Heretic: _anyone who does not conform to an established attitude, doctrine, or
principle._

The word plays on lots of negative connotations (when actually there is no
reason that it is bad to be a Heretic). Initially it seems a weird choice of
word: basically "hey, if your not with us your against us. Oh and were going
to burn you out". On the other hand I think it's one used in science history
books quite a lot (still in a negative context though) so perhaps it is
because the guy is a scientist and that's how non-conformists are considered.

Or then again maybe it is just a political choice of words attempting to
undermine anyone that does pick at the data.

(as an aside the guy is wrong - some of the biggest scientific advances come
from "heretics" making big and controversial discoveries)

------
timr
Is there a non-editorial reason that a new title had to be submitted for this
article?

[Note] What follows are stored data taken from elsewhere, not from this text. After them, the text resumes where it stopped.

-- ==== Sys2Proof/Certificates/Slice0/Obligations.lean ====
section
/-! DEFINITION. The statements about the machine, each a numbered rule of spec/ or what its rules say together. -/

open Sys2Proof Sys2Proof.Machine

/-! ### Encoding -/

/-- R61, R62, R81: request words written out from the header format decode to the requests they stand for, reserved bits
and ignored fields included. -/
def Obligations.RequestWordsDecodeAsListed : Prop :=
  decodeRequest 0x00000004 = .select ⟨0, 0, 0, 0, 0, 0⟩ ∧
  decodeRequest 0x00000005 = .openChannel ⟨0, 0, 0, 0, 0, 0⟩ ∧
  decodeRequest 0x00000006 = .closeChannel ⟨0, 0, 0, 0, 0, 0⟩ ∧
  decodeRequest 0x00000008 = .init ⟨1, 0, 0, 0, 0, 0⟩ ∧
  decodeRequest 0x00007E30 = .init ⟨2, 1, 0, 126, 0, 0⟩ ∧
  decodeRequest 0x80007E01 = .writeFrame ⟨0, 0, 0, 126, 0, 0x8000⟩ ∧
  decodeRequest 0x00007E02 = .writeFullFrame ⟨0, 0, 0, 126, 0, 0⟩ ∧
  decodeRequest 0x00000003 = .reserved011 ⟨0, 0, 0, 0, 0, 0⟩ ∧
  decodeRequest 0x00000007 = .reserved111 ⟨0, 0, 0, 0, 0, 0⟩ ∧
  decodeRequest 0x00000044 = .select ⟨0, 0, 1, 0, 0, 0⟩ ∧
  decodeRequest 0x80008001 = .writeFrame ⟨0, 0, 0, 0, 1, 0x8000⟩

/-- Decoding the encoding of a well-formed instruction gives it back, for every constructor, every operand value and
every choice of the open parameters with distinct command codes (R76). A profile packet is decoded as such (R85). -/
def Obligations.DecodeOfEncodeIsIdentity : Prop :=
  ∀ (c : Params) (tgt : Frame) (i : Instr), c.CodesDistinct → i.wellFormed = true →
    ((∀ p, i ≠ .setProfile p) → decode c false (encode c tgt i) = .ok i) ∧
    ((∃ p, i = .setProfile p) → decode c true (encode c tgt i) = .ok i)

/-- Every 32-bit word is the encoding of the request it decodes to: no bit of a header is dropped. -/
def Obligations.EncodeOfDecodeIsTheWord : Prop :=
  ∀ w : ReqWord, ∃ op h, (decodeRequest w).request? = some (op, h) ∧ encodeRequest op h = w

/-- The model's choice (log entry 13): the decoder is strict, which R68, R77 and R85 do not ask (R85 tells a report's kind
by byte 3 only). A report that it takes is, byte for byte, the encoding of the instruction it reads, for some frame to
take the payload from: nothing malformed is taken. -/
def Obligations.AcceptedReportIsAnEncoding : Prop :=
  ∀ (c : Params) (b : Bool) (bytes : List Byte) (i : Instr), decode c b (.report bytes) = .ok i →
    ∃ tgt : Frame, encode c tgt i = .report bytes

/-- The packet that BuildPacket and DeviceWrite leave in the buffer (R95, R101) is the report of the layout tables
(R68 to R73), for every report kind with operands in range, every frame and every choice of the open parameters. -/
def Obligations.PacketMatchesLayoutTables : Prop :=
  ∀ (c : Params) (tgt : Frame) (k : ReportKind), k.toInstr.wellFormed = true →
    (packetOf c tgt k).toList = encodeReport c tgt k.toInstr

/-- R69, R70, R71: the data of START and END is the command code, 0x00, the command code, and 60 bytes of 0; the data of
SUB(s, a) is the checksum `CMD_SUBCOMMAND + s + a` as LE16, the command code, `s`, three bytes of 0, `a`, and 55 bytes
of 0. -/
def Obligations.ControlAndSubcommandReportData : Prop :=
  ∀ (c : Params) (tgt : Frame) (s a : Byte),
    (reportOf c (packetOf c tgt .start)).data.toList = [c.cmdStart, 0, c.cmdStart] ++ List.replicate 60 0 ∧
    (reportOf c (packetOf c tgt .stop)).data.toList = [c.cmdStop, 0, c.cmdStop] ++ List.replicate 60 0 ∧
    (reportOf c (packetOf c tgt (.body (.sub s a)))).data.toList =
      [le16Lo (c.cmdSubcommand.toNat + s.toNat + a.toNat), le16Hi (c.cmdSubcommand.toNat + s.toNat + a.toNat),
        c.cmdSubcommand, s, 0, 0, 0, a] ++ List.replicate 55 0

The original title:

 _"Scientists Taking Steps to Defend Work on Climate"_

is more succinct, and carries a different connotation than the one invented by
retro:

 _"Climate scientists beginning to admit mistakes and open up their data."_

------
retro
In case anyone questions why the HN title is different from the NYT title, I
adapted it from the subhead which reads as follows: _"Grudgingly, many climate
scientists are beginning to engage critics, admit mistakes and open up their
data."_

------
ahk
Definitely a good thing if they start opening up more and start engaging with
skeptics in debates instead of just appealing to authority.

But the true reason no one will believe their claims till it's too late is
that they have no good solutions other than pushing us to the dark ages in
terms of energy consumption.

IMO climate scientists should also start thinking about solutions to the
climate problem (even if its not exactly their field). We could definitely use
more people thinking about solutions rather than just describing the problem
or its extent.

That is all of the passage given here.